Death

Death jokes

A doctor walks into a room with a dying patient and tells him, "I'm sorry, but you only have 10 left."

The patient asks him, "Ten what, Doc? Hours? Days? Weeks?"

The doctor calmly looks at him and says, "Nine."

How do you know that Americans hate exercise?

9/11. How else do you explain hundreds of them jumping to their death rather than taking the stairs?

How can one make Death Row a little more fun?

Musical electric chairs.

I have a question: Does aging affect corpses, too?

Just asking to know if I still count as a pedophile or not!

Someone on here said it previously:

My fondest childhood memory was building sandcastles with my grandfather. That is until my mom took the urn away from me.

It’s important to establish a good vocabulary.

If I had known the difference between the words “antidote” and “anecdote,” one of my best friends would still be alive.

When my Uncle Frank died, he wanted his cremations to be buried in his favorite beer mug.

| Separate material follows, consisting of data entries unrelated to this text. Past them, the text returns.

-- ==== Sys2Proof/Safety.lean ====
section
/-! DEFINITION. What a good state of YMC is: the invariants the spec states or its rules keep. Every claim over all states
that could fail only in states no run reaches takes one of these as a premise, and each is claimed to be kept by every step
(Certificates/Slice0/Obligations.lean). A safe run is one in which every state is good and no step is refused: at level C no
step ever is. -/

namespace Sys2Proof.Machine

/-- Timer-synth and sample-playback invariants (R28, R30). -/
def EffectsOk (s : State) : Prop :=
  ∀ (c : Chip) (v : Voice),
    ((s.tsAt c v).active = true →
      1 ≤ (s.tsAt c v).countdown.toNat ∧ (s.tsAt c v).countdown.toNat ≤ (s.tsAt c v).reload.toNat) ∧
    ((s.spAt c v).active = true →
      1 ≤ (s.spAt c v).countdown.toNat ∧ (s.spAt c v).countdown.toNat ≤ (s.spAt c v).reload.toNat ∧
      (s.spAt c v).pos.toNat < (s.cfg.lenOf (s.spAt c v).id).toNat)

/-- "Bits 7:5 are always 0" (R277). -/
def StatusOk (s : State) : Prop := s.status &&& 0xE0 = 0

/-- "Values 6 and 7 never occur" on `h_err_o` (R99). -/
def HostErrOk (s : State) : Prop := s.host.hErrO.toNat ≤ 5

/-- "When `holdFull = 1`, `hold` is a complete frame with `hold[0] <= 2`" (R37), and a FRAME transaction has its frame in
`hold`. -/
def HoldOk (s : State) : Prop :=
  (s.hold.holdFull = true → s.hold.hold[0].toNat ≤ 2) ∧ (s.tx.owner = .frame → s.hold.holdFull = true)

/-- The idle counter stays below the timeout and is 0 at a frame boundary (R36, R173). -/
def ReceiverOk (s : State) : Prop :=
  s.rx.rxIdle < s.cfg.rxTimeout ∧ (s.rx.rxCount = 0 → s.rx.rxIdle = 0)

/-- The tick divider stays below the period of the mode (R33, R283). -/
def TickOk (s : State) : Prop := s.tick.tickDiv < s.cfg.tickPeriod s.mode

/-- The image is in canonical form. -/
def MemOk (s : State) : Prop := s.mem.wf

/-- The sequencer's phases (R43, R48, R285): a free bus has an idle engine; at most 14 jobs; `txIdx` names the job running or
next to run, and is one past the last in the final cycle. -/
def SequencerOk (s : State) : Prop :=
  s.tx.txJobs.length ≤ 14 ∧
  (s.tx.owner = .nobody → s.be.beState = .idle ∧ s.tx.txPhase = .grant) ∧
  (s.tx.owner ≠ .nobody → s.tx.txPhase = .jobs ∨ s.tx.txPhase = .final) ∧
  (s.tx.txPhase = .jobs → s.tx.owner ≠ .nobody ∧ s.tx.txIdx < s.tx.txJobs.length) ∧
  (s.tx.txPhase = .final →
    s.tx.owner ≠ .nobody ∧ s.be.beState = .idle ∧ s.tx.txIdx = s.tx.txJobs.length)

/-- The pins are those of the running phase (R103, R127). -/
def PinsOk (s : State) : Prop := s.pins = pinsOf s.cfg s.be s.pins

/-- The select code on the pins is that of the cached chip, but in a selection phase (R22, R105, R124). -/
def SelectOk (s : State) : Prop :=
  ∀ c : Chip, s.bus.selCache = some c → s.be.beState ≠ .sel → s.pins.selO = s.cfg.selCode c

/-- The running job's chip is selected once its selection phase is over, and its register is the latched one once its
address strobe is over (R104, R124, R125, R133). -/
def RunningOk (s : State) : Prop :=
  (s.be.beState ≠ .idle → s.be.beState ≠ .sel → s.bus.selCache = some s.be.beJob.chip) ∧
  (s.be.beState = .ahd ∨ s.be.beState = .dsu ∨ s.be.beState = .dst ∨ s.be.beState = .dhd →
    s.bus.latchValid = true ∧ s.bus.latchReg = s.be.beJob.reg) ∧
  (s.be.beState = .sel → s.be.beJob.kind ≠ .fast) ∧
  (s.be.beState = .asu ∨ s.be.beState = .ast ∨ s.be.beState = .ahd → s.be.beJob.kind = .write)

/-- A requested fast job is the whole transaction, and it is legal until it has started (R129, R133, R136). -/
def FastOkWaiting (s : State) : Prop :=
  ∀ j ∈ s.tx.txJobs, j.kind = .fast →
    s.tx.txJobs = [j] ∧ (s.tx.owner ≠ .nobody → s.tx.txPhase = .jobs → s.be.beState = .idle → fastOk j.chip j.reg s = true)

/-- The tracker is right about the ideal chip: "`FastOK` implies that the selected chip's latch `A_c` equals `r`" (R133). -/
def LatchOk (s : State) : Prop :=
  ∀ c : Chip, s.bus.selCache = some c → s.bus.latchValid = true → s.latch.get c = some s.bus.latchReg

/-- The bus invariant: sequencer, pins, selection, running job and latch tracker together, on a board whose select codes
tell the chips apart (D5). -/
structure BusInv (s : State) : Prop where
  cfgWf : s.cfg.Wf
  sequencer : SequencerOk s
  pins : PinsOk s
  select : SelectOk s
  running : RunningOk s
  waiting : FastOkWaiting s
  latch : LatchOk s

/-- "For every `Data(c, r, vm)` event in a trace with `r <= 13`, `vm & ~MASK[r] = 0`" (R138), for the events so far and the
job running. `MaskOf` is 0xFF from 14 on, so this says it for every r. -/
def MaskedOk (s : State) : Prop :=
  (∀ (c : Chip) (r : RegAddr) (vm : Byte), BusEvent.data c r vm ∈ s.trace → vm &&& ~~~maskOf r = 0) ∧
  (s.be.beState ≠ .idle → s.be.beJob.vm &&& ~~~maskOf s.be.beJob.reg = 0)

/-- The shadow agrees with the image wherever the image is known (R75). A reset clears the shadow and not the chips
(R313), so this is kept by every step but a reset cycle. -/
def ShadowAgrees (s : State) : Prop :=
  ∀ (c : Chip) (i : ShIdx) (b : Byte), s.mem.read (chipRegAddr c (shReg i)) = some b → b = s.shadowAt c i

/-- The step is a reset cycle: the schedule's next item is a cycle with `rst = 1` (R290, R310). -/
def resetNext (s : State) : Bool :=
  match s.schedule with
  | .cycle i :: _ => i.rst
  | _ => false

/-- The state a transaction owns exclusively, and the trace (R44, R73, R286): equal in two states. The receiver, the tick
generator, `STATUS` and the host handshake go on beside a transaction and are not in it. -/
def SharedEq (a b : State) : Prop :=
  a.cfg = b.cfg ∧ a.mode = b.mode ∧ a.bus = b.bus ∧ a.shadow = b.shadow ∧ a.ts = b.ts ∧ a.sp = b.sp ∧
  a.rrSlot = b.rrSlot ∧ a.led = b.led ∧ a.tx.owner = b.tx.owner ∧ a.tx.txPhase = b.tx.txPhase ∧
  a.tx.txJobs = b.tx.txJobs ∧ a.trace = b.trace

/-- Everything of YMC and its trace, but the ideal chips (R61, R62): equal in two states. -/
def SameButChips (a b : State) : Prop := { a with latch := b.latch, mem := b.mem } = b

/-! ### The words of the claims: frames -/

/-- The strobes are as they were. -/
def StrobesKept (s t : State) : Prop :=
  t.pins.selStbO = s.pins.selStbO ∧ t.pins.asO = s.pins.asO ∧ t.pins.dsO = s.pins.dsO

/-- What no operation writes: parameters, MODE, the engine, the receiver, the tick divider, the inputs to come; and the bus
is free afterwards (R44, R281, R285). -/
structure CommonFrame (s t : State) : Prop where
  cfg : t.cfg = s.cfg
  mode : t.mode = s.mode
  be : t.be = s.be
  rx : t.rx = s.rx
  tickDiv : t.tick.tickDiv = s.tick.tickDiv
  schedule : t.schedule = s.schedule
  strobes : StrobesKept s t
  owner : t.tx.owner = .nobody

/-- The effect state and its slot are as they were. -/
def EffectsKept (s t : State) : Prop := t.ts = s.ts ∧ t.sp = s.sp ∧ t.rrSlot = s.rrSlot

/-- The bus state of YMC, the trace, the shadow and the chips are as they were. -/
structure BusKept (s t : State) : Prop where
  bus : t.bus = s.bus
  pins : t.pins = s.pins
  shadow : t.shadow = s.shadow
  trace : t.trace = s.trace
  latch : t.latch = s.latch
  image : ∀ a, t.mem.read a = s.mem.read a

/-- What a host command leaves alone: everything R44 gives it no W for, but the bus state, the shadow and `STATUS`. -/
structure HostFrame (s t : State) : Prop where
  common : CommonFrame s t
  effects : EffectsKept s t
  tickPending : t.tick.tickPending = s.tick.tickPending
  hold : t.hold = s.hold
  led : t.led = s.led
  hostCmd : t.host.hostCmd = s.host.hostCmd

/-- The host sees the end of its command (R145): the result, the pulse, and the port free again. -/
structure HostDone (t : State) (err : BitVec 3) (rdata : Byte) : Prop where
  pending : t.host.hostPending = false
  done : t.host.hDoneO = true
  err : t.host.hErrO = err
  rdata : t.host.hRdataO = rdata

/-- A rejected command (R129, R275): the code, data 0x00, `HOST_ERR`, and nothing else. -/
structure RejectedWith (s t : State) (code : BitVec 3) : Prop where
  result : HostDone t code 0
  status : t.status = s.status ||| 0x10
  frame : HostFrame s t
  bus : BusKept s t

/-- The host registers of an operation that is no host command: nothing but the pulse `h_done_o` may change (R40). -/
def HostRegsKept (s t : State) : Prop :=
  t.host.hostPending = s.host.hostPending ∧ t.host.hostCmd = s.host.hostCmd ∧
  t.host.hRdataO = s.host.hRdataO ∧ t.host.hErrO = s.host.hErrO

/-! ### The words of the claims: the bus trace -/

/-- The events of a full write from a selection cache (R121). -/
def writeEvents (cache : Option Chip) (c : Chip) (r : RegAddr) (vm : Byte) : List BusEvent :=
  (if cache = some c then [] else [.sel c]) ++ [.addr c r, .data c r vm]

/-- The events of amplitude writes one after another, each fast exactly when its register is the one latched by the selected
chip (R133, R230). -/
def ampEvents : BusTracker → List (Chip × RegAddr × Byte) → List BusEvent
  | _, [] => []
  | b, (c, r, v) :: rest =>
    (if b.selCache = some c ∧ b.latchValid = true ∧ b.latchReg = r then [.data c r v]
      else writeEvents b.selCache c r v) ++ ampEvents ⟨some c, true, r⟩ rest

/-- Whether an event is a data event of register r of chip c. -/
def BusEvent.isDataAt (c : Chip) (r : RegAddr) : BusEvent → Bool
  | .data c' r' _ => decide (c' = c ∧ r' = r)
  | .sel _ => false
  | .addr _ _ => false

/-- Whether an event is a data event. -/
def BusEvent.isData : BusEvent → Bool
  | .data _ _ _ => true
  | .sel _ => false
  | .addr _ _ => false

/-- Whether an event is a selection pulse. -/
def BusEvent.isSel : BusEvent → Bool
  | .sel _ => true
  | .addr _ _ => false
  | .data _ _ _ => false

/-- The selection pulses of a sequence of jobs, from a selection cache (R137): one for each full write whose chip differs from
the one selected before, and one for each explicit selection. A fast write makes none. -/
def pulses : Option Chip → List JobReq → Nat
  | _, [] => 0
  | cache, j :: rest =>
    match j.kind with
    | .select => 1 + pulses (some j.chip) rest
    | .fast => pulses cache rest
    | .write => (if cache = some j.chip then 0 else 1) + pulses (some j.chip) rest
    | .amp => (if cache = some j.chip then 0 else 1) + pulses (some j.chip) rest

/-- The amplitude writes of an activation over combinations k (R224, R225): the armed ones, in order. -/
def ampWrites (s : State) (ks : List (Fin 9)) : List (Chip × RegAddr × Byte) :=
  ((ks.map comboOf).filter (fun cv => armed s cv.1 cv.2)).map
    (fun cv => (cv.1, volumeReg cv.2, (ampValue s cv.1 cv.2).setWidth 8))

/-- The shadow index `LV(v)` of a voice's level (R230). -/
def levelIdx : Voice → ShIdx
  | 0 => .lva
  | 1 => .lvb
  | 2 => .lvc

/-- One activation of the scheduler in the mode of the machine (R220, R227, R228). -/
def activation (s : State) : State :=
  match exec (decodeTick s.mode) s with
  | .next t => t
  | .fault _ => s
  | .refused _ => s

/-- The state after n activations: activation n, counted from 0, starts there. -/
def afterActivations : Nat → State → State
  | 0, s => s
  | n + 1, s => activation (afterActivations n s)

/-- The events an operation appends to the trace. -/
def newEvents (s t : State) : List BusEvent := t.trace.drop s.trace.length

/-- The step about to be made ends an accepted READ_STATUS: in its final cycle, as the event Complete, or as the whole
transaction (R142, R145, R291). -/
def endsReadStatus (s : State) : Bool :=
  let final := decide (s.tx.owner = .host ∧ s.tx.txPhase = .final)
  let ends :=
    match s.schedule with
    | [] => final
    | .cycle i :: _ => !i.rst && final
    | .event .complete :: _ => decide (s.tx.owner = .host)
    | .event (.byte _) :: _ => false
    | .event .timeout :: _ => false
    | .event .tick :: _ => false
    | .event (.offer _) :: _ => false
    | .event (.grant _) :: _ => false
    | .transaction :: _ => decide (arbitrate s = .host)
  ends && decide (s.host.hostCmd = 0x60000000)

/-- The receiver's state after a byte at an offset below 16 (R172). -/
def rxWithByte (rx : Receiver) (b : Byte) (h : rx.rxCount.val < 16) : Receiver :=
  ⟨rx.rxBuf.set rx.rxCount.val b h, ⟨rx.rxCount.val + 1, by omega⟩, 0⟩

/-! ### The words of the claims: encodings and waveforms -/

/-- The must-be-zero bits of each opcode below 7 (R96). -/
def mustBeZero (op : Nat) : HostWord :=
  if op = 1 then 0x03FFFFFF
  else if op = 2 ∨ op = 3 then 0x001F00FF
  else if op = 4 then 0x001F0000
  else if op = 5 then 0x001FFFFF
  else 0x0FFFFFFF

/-- The checks of R98 in their order, on the numbers of a word's fields. -/
def hostVerdict (w : HostWord) (b : BusTracker) : BitVec 3 :=
  let op := w.toNat / 2 ^ 28
  let chip := w.toNat / 2 ^ 26 % 4
  let reg := w.toNat / 2 ^ 21 % 32
  if 7 ≤ op then 1
  else if w &&& mustBeZero op ≠ 0 then 2
  else if 1 ≤ op ∧ op ≤ 5 ∧ chip = 3 then 3
  else if (op = 4 ∨ op = 5) ∧ reg ∉ [7, 8, 9, 10, 14, 15] then 4
  else if op = 3 ∧ ¬ (b.selCache.map Fin.val = some chip ∧ b.latchValid = true ∧ b.latchReg.toNat = reg) then 5
  else 0

/-- The phases of a job (R104). -/
def phasesOf (kind : JobKind) (selected : Bool) : List BePhase :=
  match kind, selected with
  | .select, _ => [.sel]
  | .write, true => [.asu, .ast, .ahd, .dsu, .dst, .dhd]
  | .write, false => [.sel, .asu, .ast, .ahd, .dsu, .dst, .dhd]
  | .fast, _ => [.dsu, .dst, .dhd]

/-- Those phases cycle by cycle (R127). -/
def phaseCycles (cfg : Config) (ps : List BePhase) : List BePhase :=
  ps.flatMap (fun p => List.replicate (phaseLength cfg p) p)

/-- The pins of one cycle of a job, from the phase table (R103): `held` where the table has no value. -/
def PhasePins (cfg : Config) (j : Job) (p : BePhase) (before now : BusPins) : Prop :=
  now.selStbO = decide (p = .sel) ∧ now.asO = decide (p = .ast) ∧ now.dsO = decide (p = .dst) ∧
  now.selO = (if p = .sel then cfg.selCode j.chip else before.selO) ∧
  now.dO = (if p = .asu ∨ p = .ast ∨ p = .ahd then j.reg.setWidth 8
    else if p = .dsu ∨ p = .dst ∨ p = .dhd then j.vm
    else before.dO)

end Sys2Proof.Machine
end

His last wish was to be Frank in Stein.

Where did the children go after he stepped on the land mine?

There, there, over there, and over here too.

My father always used to say:

"What doesn’t kill you makes you stronger."

Until the accident.

Don't challenge Death to a pillow fight.

Unless you’re prepared for the reaper cushion.

Pilot: So Kobe, it seems like you’re not going to make it to your destination in time, so I’m going to put it on autopilot so I can find a place to fill with gas.

Kobe: Take us to the side of that mountain at full speed. I don’t really want to go to the event anymore.